Exercise details ->
Copy out exactly every line from the line containing "let seg := 512 * field op.raw 24 20" until the records below end, inclusive of both boundary lines.

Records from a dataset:
--------------------

/-- VRSUM (R161): lane 0 takes the sum of all lanes in the fixed tree, each floating-point addition rounded once, the other lanes 0; a lane
whose mask bit is 0 is not written. -/
def Obligations.RowSum : Prop :=
  ∀ (s : State) (u : Issue) (op : SlotOp), SoleIssue s u op → kindOf u.id = .vector → u.access = false → op.slot = 4 →
    let k := (s.core u.id).ctx u.ctx
    let ty := field op.raw 7 6
    let m := (k.mreg (field op.raw 30 28)).toNat
    let a := (k.vreg (field op.raw 17 13)).toNat
    (op.name = .vrsum → ∃ (t : State) (r : VRes), exec (.vrsum u) s = .next t ∧
      InFlight s t u op (if isInt ty then 8 else 14) (.vreg (field op.raw 12 8) r.val r.keep) ∧
      LanesGive r 32 m 512 (fun i => if i = 0 then
        (if isInt ty then treeSum (fun x y => (x + y) % 2 ^ 32) 9 ((List.range 512).map (laneOf a 32))
         else treeSum (fAdd fp32) 9 ((List.range 512).map (laneOf a 32))) else 0) ∧
      GoesOn s t u (nextPc s u) ∧ WordFrame s t u)

/-- The operations of the VX slot on lanes (R125, R153-R159): maximum, minimum, absolute value, negation, selection, copy and broadcast into
a V register, comparison into an M register. -/
def Sys2Proof.Claims.VectorSelects : Prop :=
  ∀ (s : State) (u : Issue) (op : SlotOp), SoleIssue s u op → kindOf u.id = .vector → u.access = false → op.slot = 5 →
    let k := (s.core u.id).ctx u.ctx
    let ty := field op.raw 7 6
    let m := (k.mreg (field op.raw 30 28)).toNat
    let a := (k.vreg (field op.raw 17 13)).toNat
    let b := (k.vreg (field op.raw 22 18)).toNat
    let w := laneBits ty
    let gives (i : Instr) (L mask : Nat) (f : Nat → Nat) : Prop := ∃ (t : State) (r : VRes), exec i s = .next t ∧
      InFlight s t u op L (.vreg (field op.raw 12 8) r.val r.keep) ∧ LanesGive r w mask (lanesOf ty) f ∧
      GoesOn s t u (nextPc s u) ∧ WordFrame s t u
    (op.name = .vmax → gives (.vmax u) 2 m (laneArith ty fMax max a b)) ∧
    (op.name = .vmin → gives (.vmin u) 2 m (laneArith ty fMin min a b)) ∧
    (op.name = .vabs → gives (.vabs u) 2 m (fun i => if isInt ty then wrapTo w ((signedOf w (laneOf a w i)).natAbs : Int)
      else laneOf a w i % 2 ^ (w - 1))) ∧
    (op.name = .vneg → gives (.vneg u) 2 m (fun i => if isInt ty then wrapTo w (-(signedOf w (laneOf a w i)))
      else (laneOf a w i + 2 ^ (w - 1)) % 2 ^ w)) ∧
    (op.name = .vsel → gives (.vsel u) 2 (2 ^ 2048 - 1) (fun i => if bitAt m i then laneOf a w i else laneOf b w i)) ∧
    (op.name = .vmov → gives (.vmov u) 1 m (laneOf a w)) ∧
    (op.name = .vbcst → gives (.vbcst u) 1 m (fun _ => field op.raw 63 32)) ∧
    (op.name = .vcmp → ∃ (t : State) (r : VRes), exec (.vcmp u) s = .next t ∧ InFlight s t u op 2 (.mreg (field op.raw 12 8) r.val r.keep) ∧
      LanesGive r 1 m (lanesOf ty) (fun i => b2n (cmpLane ty (field op.raw 34 32) (laneOf a w i) (laneOf b w i))) ∧
      (∀ i, lanesOf ty ≤ i → i < 2048 → bitAt r.keep i = true ∧ bitAt r.val i = false) ∧
      GoesOn s t u (nextPc s u) ∧ WordFrame s t u)

/-- VLD, VST, VQPOP and VQPUSH (R115, R126): 2,048 bytes between a V register and the local store as it stands at the start of the cycle,
whose addresses wrap; a 64-byte entry between a queue and a segment of a V register. -/
def Sys2Proof.Claims.VectorMoves : Prop :=
  ∀ (s : State) (u : Issue) (op : SlotOp), SoleIssue s u op → kindOf u.id = .vector → u.access = false → op.slot = 6 →
    let k := (s.core u.id).ctx u.ctx
    let v := field op.raw 12 8
    let seg := 512 * field op.raw 24 20
    let q := field op.raw 19 17
    let addr := (((issuingStream u s).ireg (field op.raw 16 13)).toNat + field op.raw 63 32) % (2 * 2 ^ 20)
    (op.name = .vld → ∃ t, exec (.vld u) s = .next t ∧
      InFlight s t u op 8 (.vreg v (Mem.readMod ((atCycle s u.id u.cycle).coreAt u.id u.cycle).store (2 * 2 ^ 20) addr 2048) (2 ^ 16384 - 1)) ∧
      GoesOn s t u (nextPc s u) ∧ WordFrame s t u) ∧
    (op.name = .vst → ∃ t, exec (.vst u) s = .next t ∧ InFlight s t u op 3 (.store addr 2048 (k.vreg v).toNat) ∧
      GoesOn s t u (nextPc s u) ∧ WordFrame s t u) ∧
    (op.name = .vqpop → ∃ t, exec (.vqpop u) s = .next t ∧
      InFlight s t u op 2 (.vreg v ((k.queue q).head.toNat * 2 ^ seg) ((2 ^ 512 - 1) * 2 ^ seg)) ∧
      ((t.core u.id).ctx u.ctx).queue q = (k.queue q).pop u.cycle ∧ GoesOn s t u (nextPc s u) ∧ SameRegs s t u.id ∧
      SameOutside s t u.id ∧ SameStores s t u.id ∧ SameFlags s t u.id) ∧
    (op.name = .vqpush → ∃ t, exec (.vqpush u) s = .next t ∧
      InFlight s t u op 1 (.push q (BitVec.ofNat 512 ((k.vreg v).toNat / 2 ^ seg))) ∧
      ((t.core u.id).ctx u.ctx).queue q = { k.queue q with reserved := (k.queue q).reserved + 1 } ∧
      GoesOn s t u (nextPc s u) ∧ SameRegs s t u.id ∧ SameOutside s t u.id ∧ SameStores s t u.id ∧ SameFlags s t u.id)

--------------------

Written solution ->
    let seg := 512 * field op.raw 24 20
    let q := field op.raw 19 17
    let addr := (((issuingStream u s).ireg (field op.raw 16 13)).toNat + field op.raw 63 32) % (2 * 2 ^ 20)
    (op.name = .vld → ∃ t, exec (.vld u) s = .next t ∧
      InFlight s t u op 8 (.vreg v (Mem.readMod ((atCycle s u.id u.cycle).coreAt u.id u.cycle).store (2 * 2 ^ 20) addr 2048) (2 ^ 16384 - 1)) ∧
      GoesOn s t u (nextPc s u) ∧ WordFrame s t u) ∧
    (op.name = .vst → ∃ t, exec (.vst u) s = .next t ∧ InFlight s t u op 3 (.store addr 2048 (k.vreg v).toNat) ∧
      GoesOn s t u (nextPc s u) ∧ WordFrame s t u) ∧
    (op.name = .vqpop → ∃ t, exec (.vqpop u) s = .next t ∧
      InFlight s t u op 2 (.vreg v ((k.queue q).head.toNat * 2 ^ seg) ((2 ^ 512 - 1) * 2 ^ seg)) ∧
      ((t.core u.id).ctx u.ctx).queue q = (k.queue q).pop u.cycle ∧ GoesOn s t u (nextPc s u) ∧ SameRegs s t u.id ∧
      SameOutside s t u.id ∧ SameStores s t u.id ∧ SameFlags s t u.id) ∧
    (op.name = .vqpush → ∃ t, exec (.vqpush u) s = .next t ∧
      InFlight s t u op 1 (.push q (BitVec.ofNat 512 ((k.vreg v).toNat / 2 ^ seg))) ∧
      ((t.core u.id).ctx u.ctx).queue q = { k.queue q with reserved := (k.queue q).reserved + 1 } ∧
      GoesOn s t u (nextPc s u) ∧ SameRegs s t u.id ∧ SameOutside s t u.id ∧ SameStores s t u.id ∧ SameFlags s t u.id)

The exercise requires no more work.